→ **What to work on**
Give the number of lines in the records below that include the word "averages", and add nothing to it.

→ **Information provided**
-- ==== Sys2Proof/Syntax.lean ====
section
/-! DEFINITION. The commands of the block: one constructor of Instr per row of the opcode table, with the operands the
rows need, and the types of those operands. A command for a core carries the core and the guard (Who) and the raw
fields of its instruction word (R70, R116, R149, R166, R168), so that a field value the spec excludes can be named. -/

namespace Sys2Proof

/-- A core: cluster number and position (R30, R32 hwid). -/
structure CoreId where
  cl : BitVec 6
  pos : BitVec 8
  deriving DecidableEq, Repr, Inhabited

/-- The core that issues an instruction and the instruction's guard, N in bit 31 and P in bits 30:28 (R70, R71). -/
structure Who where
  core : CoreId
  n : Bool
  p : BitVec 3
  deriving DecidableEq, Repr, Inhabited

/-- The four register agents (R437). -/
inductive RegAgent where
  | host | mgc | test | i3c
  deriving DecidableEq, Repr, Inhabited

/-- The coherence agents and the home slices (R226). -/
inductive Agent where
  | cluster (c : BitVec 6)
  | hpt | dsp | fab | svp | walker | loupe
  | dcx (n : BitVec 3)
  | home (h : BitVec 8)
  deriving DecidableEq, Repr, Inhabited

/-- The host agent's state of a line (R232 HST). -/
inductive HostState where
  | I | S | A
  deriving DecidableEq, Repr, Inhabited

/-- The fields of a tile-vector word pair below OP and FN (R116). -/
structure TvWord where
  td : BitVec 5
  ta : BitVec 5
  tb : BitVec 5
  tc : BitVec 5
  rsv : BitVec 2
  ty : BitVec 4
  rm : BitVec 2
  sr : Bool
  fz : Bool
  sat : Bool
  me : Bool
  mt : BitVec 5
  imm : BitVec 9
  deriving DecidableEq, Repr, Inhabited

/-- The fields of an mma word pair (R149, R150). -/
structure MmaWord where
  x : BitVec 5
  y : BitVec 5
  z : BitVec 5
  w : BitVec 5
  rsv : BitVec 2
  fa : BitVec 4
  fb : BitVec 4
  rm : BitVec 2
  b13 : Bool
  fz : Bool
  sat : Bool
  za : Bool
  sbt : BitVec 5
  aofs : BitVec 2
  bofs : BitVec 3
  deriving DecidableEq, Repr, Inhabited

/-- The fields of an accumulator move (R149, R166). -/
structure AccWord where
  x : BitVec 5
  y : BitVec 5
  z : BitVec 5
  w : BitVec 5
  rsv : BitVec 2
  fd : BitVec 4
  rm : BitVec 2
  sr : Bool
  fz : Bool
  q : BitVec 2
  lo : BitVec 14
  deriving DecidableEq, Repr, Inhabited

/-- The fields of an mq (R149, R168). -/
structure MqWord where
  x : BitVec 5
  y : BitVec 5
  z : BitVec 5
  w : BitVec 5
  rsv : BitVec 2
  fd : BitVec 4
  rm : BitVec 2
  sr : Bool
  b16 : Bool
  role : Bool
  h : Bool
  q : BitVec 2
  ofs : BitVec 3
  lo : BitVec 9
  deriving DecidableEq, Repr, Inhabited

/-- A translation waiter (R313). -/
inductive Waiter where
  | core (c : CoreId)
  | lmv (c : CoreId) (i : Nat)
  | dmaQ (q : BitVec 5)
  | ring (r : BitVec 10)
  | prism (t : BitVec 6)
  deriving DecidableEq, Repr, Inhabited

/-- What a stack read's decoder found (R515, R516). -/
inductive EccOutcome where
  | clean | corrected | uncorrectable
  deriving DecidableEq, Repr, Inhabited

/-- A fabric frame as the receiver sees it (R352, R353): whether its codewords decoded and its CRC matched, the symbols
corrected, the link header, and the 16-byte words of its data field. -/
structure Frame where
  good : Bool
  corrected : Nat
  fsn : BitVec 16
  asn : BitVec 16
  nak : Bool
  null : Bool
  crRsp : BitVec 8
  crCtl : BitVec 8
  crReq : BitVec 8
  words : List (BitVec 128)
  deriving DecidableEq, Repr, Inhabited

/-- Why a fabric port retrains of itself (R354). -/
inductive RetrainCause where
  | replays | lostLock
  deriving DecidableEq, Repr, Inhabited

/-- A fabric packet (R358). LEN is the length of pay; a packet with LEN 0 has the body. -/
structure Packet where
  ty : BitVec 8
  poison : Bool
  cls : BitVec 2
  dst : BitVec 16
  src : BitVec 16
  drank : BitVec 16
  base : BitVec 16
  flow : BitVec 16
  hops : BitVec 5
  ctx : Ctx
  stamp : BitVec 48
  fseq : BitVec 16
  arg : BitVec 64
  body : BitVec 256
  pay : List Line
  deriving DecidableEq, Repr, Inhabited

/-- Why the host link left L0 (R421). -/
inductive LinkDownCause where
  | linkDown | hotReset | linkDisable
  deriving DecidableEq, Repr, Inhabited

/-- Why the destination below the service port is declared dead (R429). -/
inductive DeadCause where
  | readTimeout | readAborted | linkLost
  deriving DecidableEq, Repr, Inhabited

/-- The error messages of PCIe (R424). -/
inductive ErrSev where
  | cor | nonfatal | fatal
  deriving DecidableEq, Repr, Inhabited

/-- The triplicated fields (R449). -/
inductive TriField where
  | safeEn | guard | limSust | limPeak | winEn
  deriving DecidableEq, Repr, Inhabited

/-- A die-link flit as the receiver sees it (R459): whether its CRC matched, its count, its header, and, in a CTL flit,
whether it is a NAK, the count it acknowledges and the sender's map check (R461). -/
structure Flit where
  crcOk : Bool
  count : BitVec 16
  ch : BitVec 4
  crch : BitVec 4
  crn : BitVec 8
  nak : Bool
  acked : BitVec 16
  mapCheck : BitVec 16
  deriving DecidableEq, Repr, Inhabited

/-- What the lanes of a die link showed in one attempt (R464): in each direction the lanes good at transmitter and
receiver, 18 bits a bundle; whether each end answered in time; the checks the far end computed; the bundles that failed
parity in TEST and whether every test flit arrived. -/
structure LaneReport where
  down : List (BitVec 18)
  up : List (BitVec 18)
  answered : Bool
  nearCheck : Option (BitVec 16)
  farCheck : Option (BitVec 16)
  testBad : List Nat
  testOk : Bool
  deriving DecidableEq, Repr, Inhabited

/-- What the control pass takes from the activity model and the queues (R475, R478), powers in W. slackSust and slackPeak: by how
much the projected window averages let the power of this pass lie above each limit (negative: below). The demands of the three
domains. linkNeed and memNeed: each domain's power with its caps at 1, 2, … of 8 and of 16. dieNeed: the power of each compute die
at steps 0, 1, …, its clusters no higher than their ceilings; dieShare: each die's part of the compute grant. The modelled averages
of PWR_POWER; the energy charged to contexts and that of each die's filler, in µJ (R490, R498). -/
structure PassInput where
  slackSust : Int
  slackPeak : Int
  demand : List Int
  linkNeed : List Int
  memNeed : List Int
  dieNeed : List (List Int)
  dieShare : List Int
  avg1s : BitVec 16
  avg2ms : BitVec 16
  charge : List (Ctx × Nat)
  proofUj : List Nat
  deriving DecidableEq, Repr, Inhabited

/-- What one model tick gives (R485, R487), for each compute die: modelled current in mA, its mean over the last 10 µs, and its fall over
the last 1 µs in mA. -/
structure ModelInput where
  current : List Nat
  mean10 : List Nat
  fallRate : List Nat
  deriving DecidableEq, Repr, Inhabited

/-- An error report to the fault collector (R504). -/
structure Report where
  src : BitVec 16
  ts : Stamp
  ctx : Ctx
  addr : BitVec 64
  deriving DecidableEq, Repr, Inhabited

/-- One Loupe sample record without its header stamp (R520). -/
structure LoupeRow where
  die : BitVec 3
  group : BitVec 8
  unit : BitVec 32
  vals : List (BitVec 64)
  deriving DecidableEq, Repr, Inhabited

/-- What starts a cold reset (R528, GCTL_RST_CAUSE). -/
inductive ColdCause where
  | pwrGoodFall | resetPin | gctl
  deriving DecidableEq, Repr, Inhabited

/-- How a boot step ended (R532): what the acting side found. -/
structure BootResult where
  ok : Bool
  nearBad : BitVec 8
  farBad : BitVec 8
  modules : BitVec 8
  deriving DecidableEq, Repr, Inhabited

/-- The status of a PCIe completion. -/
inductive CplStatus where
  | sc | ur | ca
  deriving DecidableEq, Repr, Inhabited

→ **Written answer**
2